见他如此,乔北严微笑颔首,目露欣慰,道:“十多亿煌煌子民,必出人杰。”
钟曲也笑而附和道:“岁月缱绻,葳蕤生香。时间在他们,未来也在他们。我们能做的,就是给年轻人助一把力。让他们在斩荆披棘的路上,不用太过辛苦艰难。”
陕地省的几位老同志都互相看了看,想不出张青在斩荆披棘的做什么,这会儿倒也不必细究。
但他们得到的消息是,钟曲已经彻底将《明报》集团出售给这个年轻的不像话的年轻人,这个出乎太多人意料的交易,显然说明他说的话,不只是说说而已。
哪怕背后还有许多其他故事,也足以见证钟曲对张青的喜爱和支持。
他们自然也纷纷表态,愿意为树苗的茁壮成长,浇水施肥,几个大老板的秘书,都将名片递上……
“这些都是中华文化的奇迹啊,再次观看,也还是觉得震撼。你们以前看过没有?”
李芳洁对齐娟、周艳艳笑道。
齐娟笑道:“来过一次,九零年的时候,和长辈来的。”
周艳艳轻轻耸肩,小声道:“我可不是富家小姐,九零年的时候,我还在家喂猪呢。”
要不是人多,齐娟都要揉揉这丫头的脸蛋。
钟曲却回身笑道:“昨日之深渊,今日之浅谈。岁月对穷人和富人,都是公正的。”
前任大老板比较开朗,满头白发但身体比较硬朗,也很健谈,笑道:“巧了!我也喂过猪,别人当年住牛棚,我更惨,住猪圈!哎呀,那个气味啊……每天最轻松的时候,就是在昏昏暗暗的油灯下读书。还别说,那种环境下读书,就是比平时读书印象深刻,记得清楚!”
众人大笑。
张青认真请教:“徐老,您是怎么以乐观的心态面对那样恶劣的环境的?您当年经历的那些,我们都无法想象,甚至连轻易代入其中的勇气都没有。”
徐老凝视着张青,笑道:“所谓信仰,说,你们是没办法理解和共情的,就不多说了。但我也听说,你做的很不错,可以说是非常优秀。那我就考考你,为什么两千多年前,就能造出这样恢宏壮观奇迹的大秦,短短十几年,就分崩离析,江山灭亡。你认为哪里是根源?”
张青想了想道:“大一统局面确立的时间太短,相对于百姓早已熟悉的五百年大乱世,秦朝书虽同文,车虽同轨,但百家思想难归一,对待六朝残余,过于怀柔。
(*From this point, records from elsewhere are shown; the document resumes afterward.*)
-- ==== Sys2Proof/Safety.lean ====
section
/-! DEFINITION. The words the claims are stated in: what an operation leaves when it has written no result register, how
an operation ends (rule R135), the invariant of the states between two operations, and the error patterns the codes
promise to correct. -/
namespace Sys2Proof

/-- At most t ones in every one of the consecutive n-bit groups of e, an incomplete last group among them. -/
def sparseErrors (n t : Nat) (e : Bits) : Prop := ∀ g, popcount (slice e (n * g) (n * g + n)) ≤ t

/-- At most one 1 in each of the first R consecutive n-bit rows of e. -/
def oneErrorPerRow (n R : Nat) (e : Bits) : Prop := ∀ g < R, popcount (slice e (n * g) (n * g + n)) ≤ 1

/-- `XOR_{i in 0..m−1} f(i)` (spec 00_scope.md section 7.1). -/
def xorOver (m : Nat) (f : Nat → Bit) : Bit := (List.range m).foldr (fun i acc => Bool.xor (f i) acc) false

/-- `P_j` is a k(j) by j matrix for each code parameter (rule R12): what every catalog is, valid or not. -/
def Catalog.shaped (c : Catalog) : Prop :=
  ∀ j ∈ Config.lbParams, (c.p j).length = codeK j ∧ ∀ row ∈ c.p j, row.length = j

/-- Bit t of the syndrome of row r of a received sequence: `XOR_{c} (r[c] & H_j[t][c])` (rule R93), H written out from
`P_j` (rule R67). -/
def rowSyndromeBit (c : Catalog) (j : Nat) (received : Bits) (r t : Nat) : Bit :=
  Bool.xor (xorOver (codeK j) fun i => received.getD (codeN j * r + i) false && entry (c.p j) i t)
    (received.getD (codeN j * r + codeK j + t) false)

end Sys2Proof

namespace Sys2Proof.Machine

/-- The state an operation starts from (rules R18, R32): the operand registers, `IN` and the ROM of s, every result
register at its reset value, `OUT` empty. -/
def State.cleared (s : State) : State where
  cmd := s.cmd
  argMethod := s.argMethod
  argFactor := s.argFactor
  argLen := s.argLen
  phase := .header
  hdrMethod := 0
  hdrFactor := 0
  hdrSrcLen := 0
  err := .noError
  uncorrCnt := 0
  tailDropped := 0
  padAmount := 0
  inBuf := s.inBuf
  outBuf := .empty
  rom := s.rom
  heldInReset := s.heldInReset

/-- The buffer holds this byte buffer; an empty buffer without a kind holds the empty one. -/
def Buffer.isBytes (b : Buffer) (content : Bytes) : Prop := b = .bytes content ∨ b = .empty ∧ content = []

/-- The buffer holds this bit sequence; an empty buffer without a kind holds the empty one. -/
def Buffer.isBits (b : Buffer) (content : Bits) : Prop := b = .bits content ∨ b = .empty ∧ content = []

/-- The ROM holds the tables of this valid catalog (rules R12, R68, R132). -/
def State.holdsCatalog (s : State) (c : Catalog) : Prop := c.valid = true ∧ s.rom = Rom.ofCatalog c

/-- The operation before ran to its last line (rule R135 (a)). -/
def State.completed (s : State) : Prop := s.err = .noError

/-- The operation before ended with a fatal error (rule R135 (b)). -/
def State.aborted (s : State) : Prop := s.err ≠ .noError

/-- What holds of the block between two operations. -/
structure State.Inv (s : State) : Prop where
  /-- A block that has left reset holds the tables of a valid catalog (rule R132). -/
  rom : s.heldInReset = false → ∃ c, s.holdsCatalog c
  /-- After an abort there is no output and no count (rules R122, R124). -/
  abort : s.aborted → s.outBuf = .empty ∧ s.uncorrCnt = 0 ∧ s.tailDropped = 0 ∧ s.padAmount = 0
  /-- `PHASE` = `PAYLOAD` is seen only after a header named no method or no factor of it (rules R20, R107). -/
  payload : s.phase = .payload → s.err = .unsupportedFactor ∨ s.err = .unsupportedParameter
  /-- `PHASE` = `DONE` is seen only after a `DECODE` that completed, with a byte buffer in `OUT` (rules R20, R107). -/
  done : s.phase = .done → s.completed ∧ ∃ b, s.outBuf = .bytes b
  /-- After an abort in the `HEADER` phase, or of any other operation, no header is recorded (rules R21, R122). -/
  noHeader : s.aborted → s.phase = .header → s.hdrMethod = 0 ∧ s.hdrFactor = 0 ∧ s.hdrSrcLen = 0

end Sys2Proof.Machine
end

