-- ==== Sys2Proof/Laws/Header.lean ====
section
/-! SUPPORT. The lemmas of the header codec's functions (Machine/Header.lean). -/
namespace Sys2Proof

@[simp] theorem rawHeader_length (m f L : Nat) : (rawHeader m f L).length = 48 := by
  simp [rawHeader, Config.methodW, Config.factorW, Config.srcLenW]

/-- The header's protection is fixed (rule R82): 144 bits whatever the fields are. -/
@[simp] theorem encodeHeader_length (m f L : Nat) : (encodeHeader m f L).length = 144 := by
  simp [encodeHeader, Config.hdrFactorN]

@[simp] theorem recoverRaw_length (F : Bits) : (recoverRaw F).length = 48 := by
  simp [recoverRaw, Config.hdrRawBits]

/-- Only frame bits 0 to 143 are read (rules R81, R82). -/
theorem recoverRaw_append {F : Bits} (rest : Bits) (h : 144 ≤ F.length) : recoverRaw (F ++ rest) = recoverRaw F := by
  rw [recoverRaw, recoverRaw, groups_append]
  simpa [Config.hdrFactorN, Config.hdrRawBits] using h

theorem recoverRaw_getElem? (F : Bits) (t : Nat) (h : t < 48) :
    (recoverRaw F)[t]? = some (majority (slice F (3 * t) (3 * t + 3))) := by
  simp [recoverRaw, Config.hdrFactorN, groups_getElem? 3 Config.hdrRawBits F t (by simpa [Config.hdrRawBits] using h)]

/-- Reading the fields back from the raw word (rule R52). -/
theorem parseRaw_rawHeader {m f L : Nat} (hm : m < 2 ^ 8) (hf : f < 2 ^ 8) (hL : L < 2 ^ 32) :
    parseRaw (rawHeader m f L) = ⟨m, f, L⟩ := by
  simp only [parseRaw, rawHeader, slice, Config.methodW, Config.factorW, Config.srcLenW, HeaderFields.mk.injEq]
  refine ⟨?_, ?_, ?_⟩
  · rw [List.drop_zero, List.append_assoc, List.take_append_of_le_length (by simp), List.take_of_length_le (by simp),
      val_be_of_lt hm]
  · rw [List.append_assoc, List.drop_append_of_le_length (by simp), List.drop_of_length_le (by simp), List.nil_append,
      List.take_append_of_le_length (by simp), List.take_of_length_le (by simp), val_be_of_lt hf]
  · rw [List.drop_append, List.drop_of_length_le (by simp), List.nil_append, List.take_of_length_le (by simp)]
    simp only [List.length_append, be_length, List.drop_zero, Nat.sub_self]
    exact val_be_of_lt hL

theorem decodeHeader_of_length {F : Bits} (h : 144 ≤ F.length) : decodeHeader F = some (parseRaw (recoverRaw F)) := by
  rw [decodeHeader, if_neg (by simpa [Config.hdrBits] using h)]

theorem decodeHeader_short {F : Bits} (h : F.length < 144) : decodeHeader F = none := by
  rw [decodeHeader, if_pos (by simpa [Config.hdrBits] using h)]

theorem decodeHeader_eq_some {F : Bits} {h : HeaderFields} (e : decodeHeader F = some h) :
    144 ≤ F.length ∧ h = parseRaw (recoverRaw F) := by
  by_cases hl : F.length < 144
  · rw [decodeHeader_short hl] at e
    cases e
  · rw [decodeHeader_of_length (by omega)] at e
    exact ⟨by omega, (Option.some.inj e).symm⟩

/-- The recovered fields fit their registers (rule R21). -/
theorem parseRaw_bounds (raw : Bits) :
    (parseRaw raw).method < 2 ^ 8 ∧ (parseRaw raw).factor < 2 ^ 8 ∧ (parseRaw raw).sourceLength < 2 ^ 32 := by
  refine ⟨?_, ?_, ?_⟩ <;>
    refine Nat.lt_of_lt_of_le (val_lt _) (Nat.pow_le_pow_right (by omega) ?_) <;> simp [slice]

end Sys2Proof
end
”
乔北严和钟曲对视一眼,眼神都有些好笑,这个傻小子在说边个?
尤其是乔北严,内地婉拒无线进来的根本原因,就是担心引起一些思想混乱……
他没想到,张青居然也有这种认知。
不过他也理解,内地目前受过高等教育的人,连千分之一都不到……
墙的存在,并不是完全没有道理。
徐老则哈哈笑道:“你比我想的还要出色,我都没想到,你能想到这个高度。你能不能说说看,这个想法,在你具体的学习生活工作中,有什么指导意义?”
张青语速比较慢,道:“杜鹃文化公司不断在兼并一些破产公司,接下来在外埠也会继续扩张。不同的公司,有不同的企业文化。那些破产公司、工厂自不必多言,他们的破产,就代表自身公司、工厂文化的失败。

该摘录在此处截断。